**WORK REQUEST**
When you reach the line containing "def Txn.kind : Txn → ReqKind" in the data below, begin returning lines exactly as written, and stop once the line containing "last : s.eng.ye.toInt" has been returned.

[Dataset entries]
----

/-- Sixteen rounds with the zero key exchange the bytes of each half (R96). -/
theorem zeroRounds_sixteen (p : Block) : encryptRounds p zeroKey 16 = rot2 p 8 := by
  induction p using block_induction with
  | hi => decide +kernel
  | lo => decide +kernel
  | xor b c hb hc => rw [zeroRounds_xor, hb, hc, rot2_xor]
  | rot b a hb => rw [zeroRounds_rot2, hb, rot2_comm]

theorem encrypt_zeroKey (p : Block) : encrypt p zeroKey = p := by
  rw [encrypt, encryptRounds_sixteen_add p zeroKey 16, zeroRounds_sixteen, zeroRounds_sixteen,
    rot2_rot2, rot2_of_emod_eq_zero rfl]

/-! ### The mask (R96) -/

theorem encrypt_xor (p q : Block) (key other : KeyArray) :
    encrypt (p ^^^ q) (xorKey key other) = encrypt p key ^^^ encrypt q other :=
  encryptRounds_xor p q key other 32

theorem encrypt_eq_xor_mask (p : Block) (key : KeyArray) : encrypt p key = p ^^^ mask key := by
  calc encrypt p key
      = encrypt (p ^^^ 0) (xorKey zeroKey key) := by rw [zeroKey_xorKey]; simp
    _ = p ^^^ mask key := by rw [encrypt_xor, encrypt_zeroKey, mask]

theorem encrypt_encrypt (p : Block) (key : KeyArray) : encrypt (encrypt p key) key = p := by
  rw [encrypt_eq_xor_mask, encrypt_eq_xor_mask, BitVec.xor_assoc, BitVec.xor_self, BitVec.xor_zero]

/-- Settles O25: linearity takes the Block and the key apart, and the zero key has no effect. -/
theorem encryptIsXorWithTheMask : Obligations.EncryptIsXorWithTheMask :=
  ⟨encrypt_zeroKey, zeroRounds_sixteen, encrypt_eq_xor_mask, encrypt_encrypt⟩

theorem mask_xorKey (key other : KeyArray) : mask (xorKey key other) = mask key ^^^ mask other := by
  rw [mask, mask, mask, ← encrypt_xor]
  exact congrArg (encrypt · _) BitVec.xor_self.symm

/-- Rotating every key word rotates the mask. -/
theorem mask_rotated {key rotated : KeyArray} {a : Int}
    (h : ∀ i, keyAt rotated i = rotl16 (keyAt key i) a) : mask rotated = rot2 (mask key) a := by
  have hzero : rot2 0 a = 0 := by
    change join (rotl16 0 a) (rotl16 0 a) = 0
    rw [rotl16_zeroWord]; rfl
  calc mask rotated
      = encryptRounds (rot2 0 a) rotated 32 := by rw [hzero, mask, encrypt]
    _ = rot2 (mask key) a := encryptRounds_rot2 h 0 32

/-- The key with the word `v` at index `w` and 0 elsewhere (R96). -/
def oneWordKey (w : Nat) (v : Word) : KeyArray := Vector.ofFn fun i => if i.val = w then v else 0

theorem keyAt_oneWordKey (w : Nat) (v : Word) (i : Nat) :
    keyAt (oneWordKey w v) i = if i % 8 = w then v else 0 := by
  simp [keyAt, oneWordKey]

/-- Rotating the one word of such a key rotates all its words. -/
theorem mask_oneWordKey_rotl16 (w : Nat) (v : Word) (a : Int) :
    mask (oneWordKey w (rotl16 v a)) = rot2 (mask (oneWordKey w v)) a := by
  refine mask_rotated fun i => ?_
  rw [keyAt_oneWordKey, keyAt_oneWordKey]
  split
  · rfl
  · exact (rotl16_zeroWord a).symm

/-- The masks of the eight keys with bit 0 of one word set (R96). -/
theorem mask_oneBitKeys :
    (List.range 8).map (fun w => mask (oneWordKey w 0x0001#16)) =
      [0x88888888#32, 0xDDDDCCCC#32, 0x1111BBBB#32, 0x4444CCCC#32,
        0x22222222#32, 0x77773333#32, 0x4444EEEE#32, 0x11113333#32] := by
  decide +kernel

/-- Settles O26: the Block 0 is its own XOR and its own rotation, so the mask follows the key in
both. -/
theorem maskIsLinearInTheKey : Obligations.MaskIsLinearInTheKey :=
  ⟨mask_xorKey, mask_oneBitKeys, fun w b _ => mask_oneWordKey_rotl16 w 0x0001#16 b⟩

/-! ### The round trip (R97) -/

/-- A LITERAL Decrypt passes its operand through. -/
theorem decryptRounds_literal (c : Block) (key : KeyArray) (j : Nat) :
    decryptRounds .literal c key j = c := by
  induction j with
  | zero => rfl
  | succ j ih => rw [decryptRounds, ih]

/-- An INTENDED Decrypt takes back the last round first. -/
theorem decryptRounds_intended_encrypt (p : Block) (key : KeyArray) {j : Nat} (hj : j ≤ 32) :
    decryptRounds .intended (encrypt p key) key j = encryptRounds p key (32 - j) := by
  induction j with
  | zero => rfl
  | succ j ih =>
    have hback : 32 - j = (31 - j) + 1 := by omega
    have hleft : 32 - (j + 1) = 31 - j := by omega
    rw [decryptRounds, ih (by omega), hback, encryptRounds, invRound_fwd, hleft]

theorem decrypt_literal (c : Block) (key : KeyArray) : decrypt .literal c key = c :=
  decryptRounds_literal c key 32

theorem decrypt_intended_encrypt (p : Block) (key : KeyArray) :
    decrypt .intended (encrypt p key) key = p :=
  decryptRounds_intended_encrypt p key le_rfl
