-- ==== Sys2Proof/Safety.lean ====
section
/-! DEFINITION. The terms the statements use: the duties of the target (20_memory.md rule R73), what
the coming ACQUIRE is answered, the machine's invariant (10_state.md rules R25 to R27, 44_fill.md
rule R165), and which registers hold a value in which phase (10_state.md rule R35). -/

namespace Sys2Proof.Machine

/-! ## The target -/

/-- Duties T2, T4, T6 and T7 of R73 for a target used in this format. T5 holds of every run: no step
of the model changes height, bounds or memory but the engine's own writes. -/
structure Target.KeepsDuties (t : Target) (fmt : PixelFormat) : Prop where
  /-- T2, T4: every request is answered -/
  answers : t.silent = []
  /-- T6: `minX(y) ≥ 0` for every row in `[0, height)` -/
  minX_nonneg : ∀ y : Nat, (y : Int) < t.height.toInt → 0 ≤ (t.boundsAt y).1.toInt
  /-- T7: the byte of every column in a row's range exists (R65) -/
  backed : ∀ y : Nat, (y : Int) < t.height.toInt → ∀ x : Int, (t.boundsAt y).1.toInt ≤ x →
    x ≤ (t.boundsAt y).2.toInt →
    t.hasByte (byteAddress (BitVec.ofNat 16 y) (BitVec.ofInt 16 (pixelOffset fmt x))) = true

/-- The coming ACQUIRE is answered `GRANT(hd)` by a target that keeps duty T1. -/
def Target.WillGrant (t : Target) (hd : Handle) : Prop :=
  t.lock = .free ∧
    (t.avail.head? = some (.grant hd) ∨ (t.avail = [] ∧ Config.acqAnswer t.asked = some hd))

/-- The coming ACQUIRE is answered `UNAVAILABLE`. -/
def Target.WillRefuse (t : Target) : Prop :=
  t.avail.head? = some .unavailable ∨ (t.avail = [] ∧ t.freeAnswer = none)

/-- The target once its answer to an ACQUIRE is given: one scripted answer fewer, or one free answer
more. -/
def Target.answered (t : Target) : Target :=
  match t.avail with
  | [] => { t with asked := t.asked + 1 }
  | _ :: rest => { t with avail := rest }

/-- The 64 entries of the ROM are the numbers 0..63, each once (R101). -/
def IsPermutation (lut : Vector Threshold 64) : Prop :=
  lut.toList.Perm ((List.range 64).map (BitVec.ofNat 6))

/-! ## The numbers of the two pixel formats, as the rules write them -/

/-- `MCMP(MSCALE(INTENS(r, g, b)), t)`: the bit of a monochrome pixel (R126 to R128). -/
def specOn (r g b : Byte) (t : Threshold) : Bool :=
  decide (64 * ((3 * r.toNat + 4 * g.toNat + b.toNat) / 8) / 255 > t.toNat)

/-- `CLEVEL(c, t)`, a level 0..3 (R141). -/
def specLevel (c : Byte) (t : Threshold) : Nat :=
  min (c.toNat / 85 + (if 64 * (c.toNat % 85) / 85 > t.toNat then 1 else 0)) 3

/-- `CPACK` of the three levels of colour (r, g, b), `0xC0 + 16·lr + 4·lg + lb` (R140, R142). -/
def specPacked (r g b : Byte) (t : Threshold) : Nat :=
  0xC0 + 16 * specLevel r t + 4 * specLevel g t + specLevel b t

/-- A byte with bit `k` replaced and its seven other bits kept (R129). -/
def IsMerged (old new : Byte) (k : Int) (on : Bool) : Prop :=
  ∀ n : Nat, n < 8 → new.getLsbD n = if (n : Int) = k then on else old.getLsbD n

/-! ## What a step may ask of the target -/

/-- The phases that a step of FILL may lead to: the phase graph (R160). -/
def Phase.successors : Phase → List Phase
  | .idle => [.acq]
  | .acq => [.hgt, .rsp]
  | .hgt => [.row]
  | .row => [.pix, .rel]
  | .pix => [.pix, .row]
  | .rel => [.rsp]
  | .rsp => [.idle]

/-- The kind of a transaction (R51). -/
def Txn.kind : Txn → ReqKind
  | .acquire _ => .acquire
  | .release _ => .release
  | .height _ _ => .height
  | .rowBounds _ _ _ _ => .rowBounds
  | .rowRead _ _ _ _ => .rowRead
  | .rowWrite _ _ _ _ => .rowWrite

/-- The transactions that one step of FILL issues in this state (R75). -/
def Engine.requests (e : Engine) : List ReqKind :=
  match e.ph with
  | .idle => []
  | .acq => [.acquire]
  | .hgt => [.height]
  | .row => if e.py.toInt < e.ye.toInt then [.rowBounds] else []
  | .pix =>
    if e.px.toInt < e.xe.toInt then
      match e.fmt with
      | .mono => [.rowRead, .rowWrite]
      | .color => [.rowWrite]
    else []
  | .rel => [.release]
  | .rsp => []

/-- An access touches only the byte of a visible pixel, and bounds are asked only of rows in
`[0, height)` (R65). -/
def Txn.InBounds (c : Command) (fmt : PixelFormat) (t : Target) : Txn → Prop
  | .acquire _ => True
  | .release _ => True
  | .height _ _ => True
  | .rowBounds _ y _ _ => 0 ≤ y.toInt ∧ y.toInt < t.height.toInt
  | .rowRead _ y i _ => 0 ≤ y.toInt ∧ y.toInt < t.height.toInt ∧
      ∃ col : Int, c.visible t col y.toInt = true ∧ i.toInt = pixelOffset fmt col
  | .rowWrite _ y i _ => 0 ≤ y.toInt ∧ y.toInt < t.height.toInt ∧
      ∃ col : Int, c.visible t col y.toInt = true ∧ i.toInt = pixelOffset fmt col

/-! ## The invariant -/

/-- The phases between a GRANT and its RELEASE: the hold (R18, R68). -/
def Phase.inHold : Phase → Bool
  | .hgt => true
  | .row => true
  | .pix => true
  | .rel => true
  | .idle => false
  | .acq => false
  | .rsp => false

/-- What HGT, YB, YE and PY hold in phases ROW and PIX (R25, R27). -/
structure RowRange (s : State) : Prop where
  height_read : s.eng.hgt = s.tgt.height
  first : s.eng.yb.toInt = max s.eng.cy.toInt 0
  last : s.eng.ye.toInt = min (s.eng.cy.toInt + s.eng.ch.toInt) s.eng.hgt.toInt
  from_first : s.eng.yb.toInt ≤ s.eng.py.toInt
  to_last : s.eng.py.toInt ≤ max s.eng.yb.toInt s.eng.ye.toInt

/-- What MINX, MAXX, XB, XE and PX hold in phase PIX (R26, R27). -/
structure ColumnRange (s : State) : Prop where
  row_remains : s.eng.py.toInt < s.eng.ye.toInt
  bounds_read : (s.eng.minx, s.eng.maxx) = s.tgt.boundsAt s.eng.py.toInt.toNat
  minx_nonneg : 0 ≤ s.eng.minx.toInt
  first : s.eng.xb.toInt = max s.eng.cx.toInt s.eng.minx.toInt
  last : s.eng.xe.toInt = min (s.eng.cx.toInt + s.eng.cw.toInt) (s.eng.maxx.toInt + 1)
  from_first : s.eng.xb.toInt ≤ s.eng.px.toInt
  to_last : s.eng.px.toInt ≤ max s.eng.xb.toInt s.eng.xe.toInt

/-- The invariant of the machine. -/
structure Inv (s : State) : Prop where
  /-- the pixel memory is in canonical form -/
  memory : Memory.wf s.tgt.mem = true
  /-- no combinational value outlives its step (R30) -/
  wires : s.wires = Wires.rest
  /-- the lock is HELD from the GRANT to the RELEASE (R52, R53, R68) -/
  hold : s.eng.ph.inHold = true → s.tgt.lock = .held
  rows : s.eng.ph = .row ∨ s.eng.ph = .pix → RowRange s
  columns : s.eng.ph = .pix → ColumnRange s

/-! ## Which registers hold a value (R35) -/

/-- Two states agree on everything but registers that hold no value in their phase (the table of R35)
and the wires. -/
structure SameLive (a b : State) : Prop where
  ph : a.eng.ph = b.eng.ph
  fmt : a.eng.fmt = b.eng.fmt
  lut : a.eng.lut = b.eng.lut
  tgt : a.tgt = b.tgt
  host : a.host = b.host
  trace : a.trace = b.trace
  /-- `CX CY CW CH CR CG CB` hold a value through ACQ .. RSP -/
  operands : a.eng.ph ≠ .idle → a.eng.command = b.eng.command
  /-- `HD` through HGT .. REL -/
  handle : a.eng.ph.inHold = true → a.eng.hd = b.eng.hd
  /-- `HGT YB YE PY` through ROW .. REL -/
  rows : a.eng.ph = .row ∨ a.eng.ph = .pix ∨ a.eng.ph = .rel →
    a.eng.hgt = b.eng.hgt ∧ a.eng.yb = b.eng.yb ∧ a.eng.ye = b.eng.ye ∧ a.eng.py = b.eng.py
  /-- `MINX MAXX XB XE PX` in PIX -/
  columns : a.eng.ph = .pix →
    a.eng.minx = b.eng.minx ∧ a.eng.maxx = b.eng.maxx ∧ a.eng.xb = b.eng.xb ∧
      a.eng.xe = b.eng.xe ∧ a.eng.px = b.eng.px
  /-- `ST` in RSP -/
  status : a.eng.ph = .rsp → a.eng.st = b.eng.st

/-- Two outcomes that differ in nothing but what holds no value. -/
def SameOutcome : Result → Result → Prop
  | .next a, .next b => SameLive a b
  | .fault f, .fault g => f = g
  | .refused x, .refused y => x = y
  | _, _ => False

end Sys2Proof.Machine
end

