-- ==== Sys2Proof/Certificates/Slice0/Obligations.lean ====
section
/-! DEFINITION. The statements for the provers, from the numbered rules of spec/. The free answer of
an ACQUIRE (`Config.acqAnswer`) and the strap (`Config.strap`) are opaque: what is stated holds for
every value they may have. Nothing rests on the value of the counter `asked` or of the wires between
steps. -/

open Sys2Proof Sys2Proof.Machine

/-! ## Encoding (30_encoding.md) -/

/-- Words written out from R80, R84 and the vectors of 95_test_vectors.md decode to the operations
they stand for. -/
def Obligations.DecodeReadsSpecWords : Prop :=
  decode (.command 0x808080000A000AFFFDFFFD) = .ok (.fill (-3) (-3) 10 10 128 128 128) ∧
  decode (.command 0xC8AA550002000400000000) = .ok (.fill 0 0 4 2 85 170 200) ∧
  decode (.command 0x0302010002FFFC00000000) = .ok (.fill 0 0 (-4) 2 1 2 3) ∧
  decode (.request 0b000) = .ok .acquire ∧
  decode (.request 0b001) = .ok (.release 0) ∧
  decode (.request 0b010) = .ok (.height 0) ∧
  decode (.request 0b011) = .ok (.rowBounds 0 0) ∧
  decode (.request 0b100) = .ok (.rowRead 0 0 0) ∧
  decode (.request 0b101) = .ok (.rowWrite 0 0 0 0)

/-- Every one of the 2^88 descriptors is a FILL whose operands are its fields, each at its bits
(R80, R82). -/
def Obligations.EveryDescriptorIsFill : Prop :=
  ∀ d : Descriptor, ∃ x y w h : Coord, ∃ r g b : Byte,
    decode (.command d) = .ok (.fill x y w h r g b) ∧
    (∀ k : Nat, k < 16 → x.getLsbD k = d.getLsbD k ∧ y.getLsbD k = d.getLsbD (16 + k) ∧
      w.getLsbD k = d.getLsbD (32 + k) ∧ h.getLsbD k = d.getLsbD (48 + k)) ∧
    (∀ k : Nat, k < 8 → r.getLsbD k = d.getLsbD (64 + k) ∧ g.getLsbD k = d.getLsbD (72 + k) ∧
      b.getLsbD k = d.getLsbD (80 + k))

/-- Decode and encode agree: the word of a well-formed operation decodes to that operation, FILLGRAY
to the FILL it expands to (R80, R84, R91). The layout of a request's operands above its code is the
model's choice (log 14). -/
def Obligations.DecodeEncodeAgree : Prop :=
  ∀ (i : Instr) (w : PortWord), i.wellFormed = true → encode i = some w → decode w = .ok i.expand

/-- What the decoder accepts is well formed and encodes back to the same word: no two words mean the
same, and no bit is dropped. The layout of a request's operands, and that a stray bit is refused, are
the model's choice (log 14). -/
def Obligations.DecodedOperationEncodesBack : Prop :=
  ∀ (w : PortWord) (i : Instr), decode w = .ok i → i.wellFormed = true ∧ encode i = some w

/-- The model's choice (log 14): the decoder refuses the request codes 0b110 and 0b111 by name, whatever
the operand bits. The spec says only that the engine never issues them (R84), and that a target model
that receives one "may `refuse`" (U11). -/
def Obligations.ReservedCodesRefused : Prop :=
  ∀ q : RequestWord, 6 ≤ (q.extractLsb' 0 3).toNat →
    decode (.request q) = .error (.reservedCode (q.extractLsb' 0 3))

/-! ## The step -/

/-- In IDLE with a command presented, a step runs the operation its descriptor decodes to, with the
descriptor taken off the port (R161). -/
def Obligations.StepRunsPresentedCommand : Prop :=
  ∀ (s : State) (d : Descriptor) (ds : List Descriptor) (i : Instr), s.host.rst = false →
    s.eng.ph = .idle → s.host.program = d :: ds → decode (.command d) = .ok i →
    step s = exec i { s with host := { s.host with program := ds } }

/-- In every other phase a step goes on with the FILL in the operand latches, and what stands on the
command port waits (R208, R21). -/
def Obligations.StepContinuesFill : Prop :=
  ∀ s : State, s.host.rst = false → s.eng.ph ≠ .idle →
    step s = exec (.fill s.eng.cx s.eng.cy s.eng.cw s.eng.ch s.eng.cr s.eng.cg s.eng.cb) s

/-- The model's choice (assumption log 8): an idle engine with no command presented, which "has no
step" (R161), stays as it is. -/
def Obligations.IdleEngineWaits : Prop :=
  ∀ s : State, s.host.rst = false → s.eng.ph = .idle → s.host.program = [] → step s = .next s

/-! ## Reset (70_reset_and_hazards.md) -/

/-- What reset leaves where the spec gives a value: PH = IDLE, ST = 0, FMT = the strap, the ROM holding
the default table, a permutation of 0..63, and no response pending (R36, R101, R102, R201). The table is
the deployment's parameter, and that it is the default one here is PRESUMED (U1, G1; log 3). -/
def Obligations.ResetLeavesSpecValues : Prop :=
  State.reset.eng.ph = .idle ∧ State.reset.eng.ph.code = 0 ∧ State.reset.eng.st.code = 0 ∧
  State.reset.eng.fmt = State.reset.host.strap ∧ State.reset.host.responses = [] ∧
  IsPermutation State.reset.eng.lut ∧
  State.reset.eng.lut.toList.map BitVec.toNat =
    [0, 32, 8, 40, 2, 34, 10, 42, 48, 16, 56, 24, 50, 18, 58, 26] ++
    [12, 44, 4, 36, 14, 46, 6, 38, 60, 28, 52, 20, 62, 30, 54, 22] ++
    [3, 35, 11, 43, 1, 33, 9, 41, 51, 19, 59, 27, 49, 17, 57, 25] ++
    [15, 47, 7, 39, 13, 45, 5, 37, 63, 31, 55, 23, 61, 29, 53, 21]

/-- A step under reset: in IDLE the engine is reset with the strap as it stands, the ROM and the target
untouched, no transaction issued and no response lost (R200 to R203); while a fill is in progress, in
every other phase, the model has no reset move and refuses by name (R15, R204, U5, D21). That one step
samples the strap and releases reset is the model's choice (log 16). -/
def Obligations.ResetInputResetsEngine : Prop :=
  ∀ s : State, s.host.rst = true →
    (s.eng.ph = .idle →
      ∃ t, step s = .next t ∧ t.eng.ph = .idle ∧ t.eng.st = .success ∧
        t.eng.fmt = s.host.strap ∧ t.eng.lut = s.eng.lut ∧ t.tgt = s.tgt ∧ t.trace = s.trace ∧
        t.host = { s.host with rst := false }) ∧
    (s.eng.ph ≠ .idle → step s = .refused .resetDuringFill)

/-! ## The datapath operations: result, completion and frame -/

/-- THRESH puts `LUT[8·(y mod 8) + (x mod 8)]` on its output, the entry at ROM address
`{y[2:0], x[2:0]}`, for every integer pair, and changes nothing else (R87, R100, R104). -/
def Obligations.ThreshResult : Prop :=
  ∀ (x y : Int) (s : State), ∃ n : Fin 64,
    (n.val : Int) = 8 * (y % 8) + x % 8 ∧
    n.val = (BitVec.ofInt 3 y ++ BitVec.ofInt 3 x).toNat ∧
    exec (.thresh x y) s = .next { s with wires := { s.wires with t := s.eng.lut.get n } }

/-- CLIPV puts `max(y, 0)` and `min(y + h, H)`, both exact, on its outputs and changes nothing else;
it has no encoding (R110, R115). -/
def Obligations.ClipVResult : Prop :=
  ∀ (y h bufH : Coord) (s : State), ∃ yb ye : Wide,
    yb.toInt = max y.toInt 0 ∧ ye.toInt = min (y.toInt + h.toInt) bufH.toInt ∧
    encode (.clipV y h bufH) = none ∧
    exec (.clipV y h bufH) s = .next { s with wires := { s.wires with yb := yb, ye := ye } }

/-- CLIPH puts `max(x, mn)` and `min(x + w, mx + 1)`, both exact, on its outputs and changes nothing
else; it has no encoding (R112, R115). -/
def Obligations.ClipHResult : Prop :=
  ∀ (x w mn mx : Coord) (s : State), ∃ xb xe : Wide,
    xb.toInt = max x.toInt mn.toInt ∧ xe.toInt = min (x.toInt + w.toInt) (mx.toInt + 1) ∧
    encode (.clipH x w mn mx) = none ∧
    exec (.clipH x w mn mx) s = .next { s with wires := { s.wires with xb := xb, xe := xe } }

----

**WRITTEN SOLUTION**
def Txn.kind : Txn → ReqKind
  | .acquire _ => .acquire
  | .release _ => .release
  | .height _ _ => .height
  | .rowBounds _ _ _ _ => .rowBounds
  | .rowRead _ _ _ _ => .rowRead
  | .rowWrite _ _ _ _ => .rowWrite

/-- The transactions that one step of FILL issues in this state (R75). -/
def Engine.requests (e : Engine) : List ReqKind :=
  match e.ph with
  | .idle => []
  | .acq => [.acquire]
  | .hgt => [.height]
  | .row => if e.py.toInt < e.ye.toInt then [.rowBounds] else []
  | .pix =>
    if e.px.toInt < e.xe.toInt then
      match e.fmt with
      | .mono => [.rowRead, .rowWrite]
      | .color => [.rowWrite]
    else []
  | .rel => [.release]
  | .rsp => []

/-- An access touches only the byte of a visible pixel, and bounds are asked only of rows in
`[0, height)` (R65). -/
def Txn.InBounds (c : Command) (fmt : PixelFormat) (t : Target) : Txn → Prop
  | .acquire _ => True
  | .release _ => True
  | .height _ _ => True
  | .rowBounds _ y _ _ => 0 ≤ y.toInt ∧ y.toInt < t.height.toInt
  | .rowRead _ y i _ => 0 ≤ y.toInt ∧ y.toInt < t.height.toInt ∧
      ∃ col : Int, c.visible t col y.toInt = true ∧ i.toInt = pixelOffset fmt col
  | .rowWrite _ y i _ => 0 ≤ y.toInt ∧ y.toInt < t.height.toInt ∧
      ∃ col : Int, c.visible t col y.toInt = true ∧ i.toInt = pixelOffset fmt col

/-! ## The invariant -/

/-- The phases between a GRANT and its RELEASE: the hold (R18, R68). -/
def Phase.inHold : Phase → Bool
  | .hgt => true
  | .row => true
  | .pix => true
  | .rel => true
  | .idle => false
  | .acq => false
  | .rsp => false

/-- What HGT, YB, YE and PY hold in phases ROW and PIX (R25, R27). -/
structure RowRange (s : State) : Prop where
  height_read : s.eng.hgt = s.tgt.height
  first : s.eng.yb.toInt = max s.eng.cy.toInt 0
  last : s.eng.ye.toInt = min (s.eng.cy.toInt + s.eng.ch.toInt) s.eng.hgt.toInt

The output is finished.